Im new to coffee and recently bought a trailer. Im looking to sell decent coffee with a long term goal of owning a coffee shop. I live near Lincoln and I am looking to use a decent quality bean. Obviously I still want a decent profit margin but I want to provide a decent cup.

The previous owner suggested cafesociety beans but I had a bad experience with customer service and dont really rate the bean that much.

Any suggestions?


----------



## fishy1111 (Dec 11, 2016)

Check out Ferraris coffee bridgend. Im using their beans and i really like them. They were very helpful and gave me a decent amount of beans to try at home. Sensible price too..

sent..... by me.


----------



## johnealey (May 19, 2014)

Any of the Roaster advertisers on here who help to support the forum and keep it cost free offer wholesale sales of quality beans: Coffee Compass, Rave, Bella Barista, Has Bean, cast iron, Small batch, Coffeebean van and roast (Andy also posts under the name @coffeebean) etc to mention just some of them. Just refresh the page a few times to see the banner advertising at the top and bottom.

Really does depend on what you want to spend vs a quality cup, the long game would be to build repeat custom based on a quality cup with a slightly smaller profit margin than find the cheapest beans at a much higher margin with no repeats however, understand the need to make a profit









Fresh quality beans stored well and rotated quickly could be the thing that makes you stand out from the competition (Andy above may be able to offer further advice as he also runs a van)

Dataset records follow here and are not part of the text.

/-- An engine's command runs the head lane of its unit when it covers the lane's opcode: not while the page engine that translates for it or a line
that it needs is held; rejected by its dispatch checks; else its inputs are read, its work done, and it ends with the status that the work gives,
POISON_IN on a poisoned input, DATA_ERROR on an uncorrectable error that it meets, the code of an error in the engine, or the one code that its
command forces; a poisoning status marks its outputs, and overlapping ranges leave them unspecified (R44, R94, R114, R116, R123, R166, R601). -/
def Obligations.EnginesRunTheirHeadLane : Prop :=
  ∀ (s : State) (u : UnitId) (ev : LaneEv) (l : Lane) (rest : List Lane) (c : Instr) (covers : Nat → Bool) (k : Nat) (b : Blk)
    (job : State → Lane → Job),
    (b, covers, k, c, job) ∈ [(Blk.mt, fun op => op != 2 && op != 3, 11, Instr.mtMm u ev, State.mtJob), (.mt, fun op => op == 2, 11, .mtMmCb u ev, State.mtJob),
      (.mt, fun op => op == 3, 11, .mtMmGrouped u ev, State.mtJob),
      (.ae, fun op => op != 2 && op != 3 && op != 4 && op != 5, 11, .attn u ev, State.aeJob), (.ae, fun op => op == 2, 11, .summarise u ev, State.aeJob),
      (.ae, fun op => op == 3, 11, .score u ev, State.aeJob), (.ae, fun op => op == 4, 11, .pick u ev, State.aeJob),
      (.ae, fun op => op == 5, 11, .merge u ev, State.aeJob), (.ew, fun op => !(decide (2 ≤ op ∧ op ≤ 5)), 6, .norm u ev, State.ewJob),
      (.ew, fun op => op == 2, 6, .act u ev, State.ewJob), (.ew, fun op => op == 3, 6, .gated u ev, State.ewJob),
      (.ew, fun op => op == 4, 6, .add u ev, State.ewJob), (.ew, fun op => op == 5, 6, .rope u ev, State.ewJob),
      (.shf, fun op => !(decide (2 ≤ op ∧ op ≤ 5)), 9, .shfCopy u ev, State.shfJob), (.shf, fun op => op == 2, 9, .quant u ev, State.shfJob),
      (.shf, fun op => op == 3, 9, .gather u ev, State.shfJob), (.shf, fun op => op == 4, 9, .scatter u ev, State.shfJob),
      (.shf, fun op => op == 5, 9, .kvWrite u ev, State.shfJob), (.xr, fun op => op != 2, 5, .gate u ev, State.xrJob),
      (.xr, fun op => op == 2, 5, .dispatch u ev, State.xrJob), (.smp, fun _ => true, 9, .sample u ev, State.smpJob),
      (.dma, fun op => decide (op ≠ 2 ∧ op ≠ 3), 7, .dmaCopy u ev, fun t l => t.dmaJob u l), (.dma, fun op => op == 2, 7, .fill u ev, fun t l => t.dmaJob u l),
      (.dma, fun op => op == 3, 7, .push u ev, fun t l => t.dmaJob u l)] →
    u.blk = b → u.valid = true → (s.unit u).queue = l :: rest → l.status = none → covers l.opcode = true →
    (s.ustate u = stRunning ∨ s.ustate u = stDraining) →
    (b = .dma → s.dmaRemote l = false) → (b = .ae ∨ c = .kvWrite u ev → s.lookupsHeld u = false) →
    let j := job s l
    let m := j.read u (blkClass b) s
    let w := j.run m.1
    let r := if lanesClash (l.peers (job s)) then w.1.blur j.outs else w.1
    let ends (t : State) (st : Nat) : State := (t.setUnit u (fun x => { x with queue := { l with status := some st } :: rest })).correct u k ev.corrected
    let spoiled (st : Nat) : State := ends ((r.poisonOuts l.part j.outs).sawPoison u st j.outs) st
    (j.waits s = true → exec c s = .next (s.correct u k ev.corrected)) ∧
    (j.waits s = false →
      (∀ st, j.reject = some st → exec c s = .next (ends ((s.poisonOuts l.part j.outs).sawPoison u st j.outs) st)) ∧
      (∀ e, j.reject = none → j.last = some e → exec c s = .next (spoiled e)) ∧
      (j.reject = none → j.last = none →
        (m.2 = true ∨ r.writesFail j.outs = true → exec c s = .next (spoiled 3)) ∧
        (m.2 = false → r.writesFail j.outs = false →
          (∀ e, ev.err = some e → exec c s = .next (spoiled e)) ∧
          (ev.err = none →
            (m.1.poisonedIn j.reads = true → exec c s = .next (spoiled 2)) ∧
            (m.1.poisonedIn j.reads = false → poisoning w.2 = false → exec c s = .next (ends r w.2)) ∧
            (m.1.poisonedIn j.reads = false → poisoning w.2 = true →
              exec c s = .next (ends ((if j.marks then r else r.poisonOuts l.part j.outs).sawPoison u w.2 j.outs) w.2))))))

/-- FILL writes its pattern into every 8-byte word of its row and no other byte, and ends OK (R293). -/
def Obligations.FillWritesItsPattern : Prop :=
  ∀ (s : State) (u : UnitId) (l : Lane) (rest : List Lane), u.blk = .dma → u.valid = true → (s.unit u).queue = l :: rest → l.status = none →
    l.opcode = 2 → s.ustate u = stRunning → s.dmaChecks l = none → l.spanM1 = 0 → l.dma.m = 1 → s.hurt = {} →
    (s.dmaJob u l).waits s = false →
    (∀ x ∈ linesOf (dgaKey l.dma.dst) l.dma.n, s.lost x = false ∧ s.sealedLine x = false ∧ s.deviceFaulted x = false) →
    ∃ t, exec (.fill u ⟨none, 0⟩) s = .next t ∧ (t.unit u).queue = { l with status := some 0 } :: rest ∧
      (∀ i, i < l.dma.n → some (t.byte (dgaKey l.dma.dst + i)) = (leBytes 8 l.dma.pat)[i % 8]?) ∧
      (∀ a, a < dgaKey l.dma.dst ∨ dgaKey l.dma.dst + l.dma.n ≤ a → t.byte a = s.byte a)

/-- A lane of a DMA engine with an end on another node starts and sends its pieces as requests, unless a line of its destination here is held; an
error in the engine ends it: a PUSH, a COPY from or to another node (R296, R301). -/
def Obligations.RemoteLanesSendTheirPieces : Prop :=
  ∀ (s : State) (u : UnitId) (l : Lane) (rest : List Lane) (c : Instr) (ev : LaneEv), u.blk = .dma → u.valid = true → (s.unit u).queue = l :: rest →
    l.status = none → (l.opcode = 1 ∧ c = .dmaCopy u ev ∨ l.opcode = 3 ∧ c = .push u ev) → s.ustate u = stRunning ∨ s.ustate u = stDraining →
    s.dmaChecks l = none → s.dmaHere l = false → (l.share l.dma.m).1 < (l.share l.dma.m).2 →
    (∀ e, ev.err = some e → exec c s = .next ((s.dmaEnd u l e).correct u 7 ev.corrected)) ∧
    (ev.err = none → (s.unit u).dma = none →
      (s.heldIn (s.dmaOuts l) = true → exec c s = .next (s.correct u 7 ev.corrected)) ∧
      (s.heldIn (s.dmaOuts l) = false →
        exec c s = .next (((s.setUnit u (fun x => { x with dma := some {} })).dmaGo u).correct u 7 ev.corrected))) ∧
    (ev.err = none → (s.unit u).dma ≠ none → exec c s = .next ((s.dmaGo u).correct u 7 ev.corrected))

/-- A utility core: RUN enters the kernel of a lane that passes its checks, ends the lane with the check's status where one fails, and waits while its
image is held; TRACE keeps a word while tracing is on; EXIT, a trap and a time-out end the lane and its kernel with the status that R230, R231 and
R233 give, ACCESS_FAULT where an access of the kernel lay out of its reach, and an error in the core takes the place of the exit status. The
status that a kernel's exit value gives its lane (R231). -/
def Obligations.KernelsRunAndEnd : Prop :=
  (∀ (s : State) (u : UnitId) (l : Lane) (rest : List Lane) (ev : LaneEv), u.blk = .uc → u.valid = true → (s.unit u).queue = l :: rest → l.status = none →
    ((s.ustate u = stRunning ∨ s.ustate u = stDraining) → (s.unit u).kernel = none →
      (s.forced u = true → s.inChain u = false → exec (.run u ev) s = .next s) ∧
      (s.forced u = false ∨ s.inChain u = true →
        (∀ st, (s.ucReject l).or ev.err = some st → exec (.run u ev) s =
          .next (((((s.correct u 9 ev.corrected).poisonOuts l.part (s.ucOuts l)).put u Reg.uc.lastStatus st).setUnit u (fun x =>
            { x with queue := x.queue.modifyHead (fun l => { l with status := some st }) })).sawPoison u st (s.ucOuts l))) ∧
        (s.ucReject l = none → ev.err = none →
          (s.heldIn (s.launchReads l) = true → exec (.run u ev) s = .next s) ∧
          (s.heldIn (s.launchReads l) = false →
            let t := ((s.correct u 9 ev.corrected).readAll clsUc (s.launchReads l)).1
            exec (.run u ev) s = .next ((t.count u 4 (rangeBytes (s.launchReads l))).enterKernel u (t.launch u l)))))) ∧
    (∀ k, (s.unit u).kernel = some k →
      (∀ word, s.flag u Reg.uc.debugTraceEn = true → exec (.trace u word) s = .next (s.setUnit u (fun x => { x with trace := x.trace ++ [word % 2 ^ 64] }))) ∧
      (∀ word, s.flag u Reg.uc.debugTraceEn = false → exec (.trace u word) s = .next s) ∧
      (∀ io a0 pc cause val, s.ioHeld io = true → exec (.exit u a0 io ev) s = .next s ∧ exec (.kernelTrap u pc cause val io) s = .next s) ∧
      (∀ io, s.ioHeld io = false →
        let r := s.kernelIo u l.part k io
        (∀ a0 e, ev.err = some e → exec (.exit u a0 io ev) s = .next ((r.st.correct u 9 ev.corrected).endKernel u l e)) ∧
        (∀ a0, ev.err = none → r.fault = none →
          exec (.exit u a0 io ev) s = .next ((r.st.correct u 9 ev.corrected).endKernel u l (exitStatus a0 r.seen))) ∧
        (∀ a0 f, ev.err = none → r.fault = some f →
          exec (.exit u a0 io ev) s = .next ((r.st.correct u 9 ev.corrected).accessFault u l f)) ∧
        (∀ pc cause val, r.fault = none → (cause = 1 ∨ cause = 5 ∨ cause = 7) →
          exec (.kernelTrap u pc cause val io) s = .next ((r.st.trapped u pc cause val).endKernel u l 0xC2)) ∧
        (∀ pc cause val, r.fault = none → cause ≠ 1 → cause ≠ 5 → cause ≠ 7 →
          exec (.kernelTrap u pc cause val io) s = .next ((r.st.trapped u pc cause val).endKernel u l 0xC1)) ∧
        (∀ pc cause val f, r.fault = some f → exec (.kernelTrap u pc cause val io) s = .next (r.st.accessFault u l f))) ∧
      (∀ io, let r := s.kernelIo u l.part k (s.ioDone io)
        (r.fault = none → exec (.kernelTimeout u io) s = .next (r.st.endKernel u l 0xC3)) ∧
        (∀ f, r.fault = some f → exec (.kernelTimeout u io) s = .next (r.st.accessFault u l f))))) ∧
  (∀ (a0 : Nat) (seen : Bool),
    (a0 = 0 ∨ (0x80 ≤ a0 ∧ a0 ≤ 0x9F) → exitStatus a0 true = 0x02 ∧ exitStatus a0 false = a0) ∧
    (0xE0 ≤ a0 → a0 ≤ 0xFF → exitStatus a0 seen = a0) ∧
    (a0 ≠ 0 → ¬(0x80 ≤ a0 ∧ a0 ≤ 0x9F) → ¬(0xE0 ≤ a0 ∧ a0 ≤ 0xFF) → exitStatus a0 seen = 0xC4))

/-- A running core executes the instruction at its program counter. Integer and floating-point operations write their register, x0 discarding it,
accrue their flags and leave everything else; loads and stores reach local memory and the Table, a misaligned one ends the kernel KERNEL_TRAP, one
out of reach ACCESS_FAULT, as does a fetch from outside local memory and the image; an illegal instruction and a breakpoint end it KERNEL_TRAP;
ECALL exits, traces or traps as a7 says. A produced NaN is the canonical one, a number that a format holds, subnormal or not, is its own rounding,
a kernel starts rounding to nearest even, and vector division and square root are illegal (R220 to R224, R230; RISC-V's own rules are the model's,
log entry 190). -/
def Obligations.CoresExecuteTheirKernels : Prop :=
  (∀ (s : State) (u : UnitId) (l : Lane) (rest : List Lane) (k : Kernel), (s.unit u).queue = l :: rest → l.status = none →
    (s.unit u).kernel = some k → s.ustate u = stRunning →
    let h := k.hart
    let pc := h.pc.toNat
    (∀ a, s.coreFetch l k = .fault a → s.coreStep u = (s.trapped u pc 1 a).endKernel u l 0xC2) ∧
    (∀ len, s.coreFetch l k = .illegal len → s.coreHeld pc len = false →
      s.coreStep u = (s.fresh.2.trapped u pc 2 s.fresh.1).endKernel u l 0xC1) ∧
    (∀ i len, s.coreFetch l k = .instr i len → s.coreHeld pc len = true → s.coreStep u = s) ∧
    (∀ i len, s.coreFetch l k = .instr i len → s.coreHeld pc len = false →
      let went (h' : Hart) : Hart := { h' with pc := h.pc + BitVec.ofNat 64 len, instret := h.instret + 1 }
      (∀ o rd rs1 b, i = .alu o false rd rs1 b →
        s.coreStep u = s.retired u { k with hart := went (h.setX rd (o.value 64 (h.getX rs1) (h.src b))) }) ∧
      (∀ o f rm m rd rs1 rs2, i = .fop o f rm rd rs1 rs2 → h.rmOf rm = some m →
        s.coreStep u = s.retired u { k with hart := went (h.fResult f rd (o.value f m (h.operand f rs1) (h.operand f rs2))) }) ∧
      (∀ o f rm rd rs1 rs2, i = .fop o f rm rd rs1 rs2 → h.rmOf rm = none →
        s.coreStep u = (s.fresh.2.trapped u pc 2 s.fresh.1).endKernel u l 0xC1) ∧
      (∀ n rd rs1 off, i = .load n false rd rs1 off →
        let a := h.addr rs1 off
        (a % n ≠ 0 → s.coreStep u = (s.trapped u pc 4 a).endKernel u l 0xC1) ∧
        (a % n = 0 → s.ucReach l.part a n = false → s.coreStep u = (s.trapped u pc 5 a).endKernel u l 0xC2) ∧
        (a % n = 0 → ucLocal a n = true →
          s.coreStep u = s.retired u { k with hart := went (h.setX rd (leNat (Sparse.getRun memDefault k.lmem a n))) }) ∧
        (a % n = 0 → ucLocal a n = false → s.ucReach l.part a n = true → s.coreHeld a n = false →
          let m := s.ucLoad u a n
          s.coreStep u = m.1.retired u { k with hart := went (h.setX rd (leNat (m.1.bytes (coreKey a) n))), poisonSeen := k.poisonSeen || m.2 })) ∧
      (∀ n rs1 rs2 off, i = .store n rs1 rs2 off →
        let a := h.addr rs1 off
        let d := leBytes n (h.getX rs2)
        (a % n ≠ 0 → s.coreStep u = (s.trapped u pc 6 a).endKernel u l 0xC1) ∧
        (a % n = 0 → s.ucReach l.part a n = false → s.coreStep u = (s.trapped u pc 7 a).endKernel u l 0xC2) ∧
        (a % n = 0 → ucLocal a n = true → s.coreStep u = s.retired u { k with hart := went h, lmem := Sparse.setRun memDefault k.lmem a d }) ∧
        (a % n = 0 → ucLocal a n = false → s.ucReach l.part a n = true → s.coreHeld a n = false →
          s.coreStep u = (s.ucStore u a d).retired u { k with hart := went h })) ∧
      (i = .ebreak → s.coreStep u = (s.fresh.2.trapped u pc 3 s.fresh.1).endKernel u l 0xC1) ∧
      (i = .ecall →
        (h.getX 17 = 0 → s.coreStep u = s.endKernel u l (exitStatus (h.getX 10) k.poisonSeen)) ∧
        (h.getX 17 = 1 → s.coreStep u =
          (s.traceWord u (h.getX 10)).retired u { k with hart := { h with pc := h.pc + BitVec.ofNat 64 len } }) ∧
        (1 < h.getX 17 → s.coreStep u = (s.trapped u pc 8 0).endKernel u l 0xC1)))) ∧
  (∀ f ∈ [CoreFmt.s, CoreFmt.d], ∀ (rm : Rm) (a b c : Nat) (np na : Bool), ∀ r ∈ [f.add rm a b, f.sub rm a b, f.mul rm a b, f.div rm a b,
    f.fma rm np na a b c, f.sqrt rm a, f.minMax np a b], (f.decode r.code).isNan = true → r.code = f.nanCode) ∧
  CoreFmt.s.nanCode = 0x7FC0_0000 ∧ CoreFmt.d.nanCode = 0x7FF8_0000_0000_0000 ∧
  (∀ f ∈ [CoreFmt.s, CoreFmt.d], ∀ (rm : Rm) (c : Nat), c < 2 ^ f.width → (f.decode c).isFin = true → f.round rm (f.decode c) = ⟨c, 0⟩) ∧
  (∀ (s : State) (u : UnitId) (l : Lane), (s.launch u l).hart.rmOf 7 = some .rne) ∧
  (∀ w, bits w 0 7 = 0x57 → bits w 12 3 = 1 ∨ bits w 12 3 = 5 → bits w 26 6 = 0b100000 ∨ bits w 26 6 = 0b100001 ∨
    (bits w 12 3 = 1 ∧ bits w 26 6 = 0b010011 ∧ bits w 15 5 = 0) → decode32 w = none)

Hope of help and if none of the above useful you may also want to ask around locally to see if there is a local roaster to you and strike up a relationship which could be good long term.

John


----------



## 4085 (Nov 23, 2012)

you need to have an idea as to what you want though. You might like really light roasted beans and your customers might hate them for example. Everyone on here has their favourite roaster and I would promote Richard at Coffee Compass. They will talk to you and make something up for you if nothing off the shelf suits. Your profit margins ought to be enough to let you buy a decent bean....I would look to a decent blend rather than a single origin


----------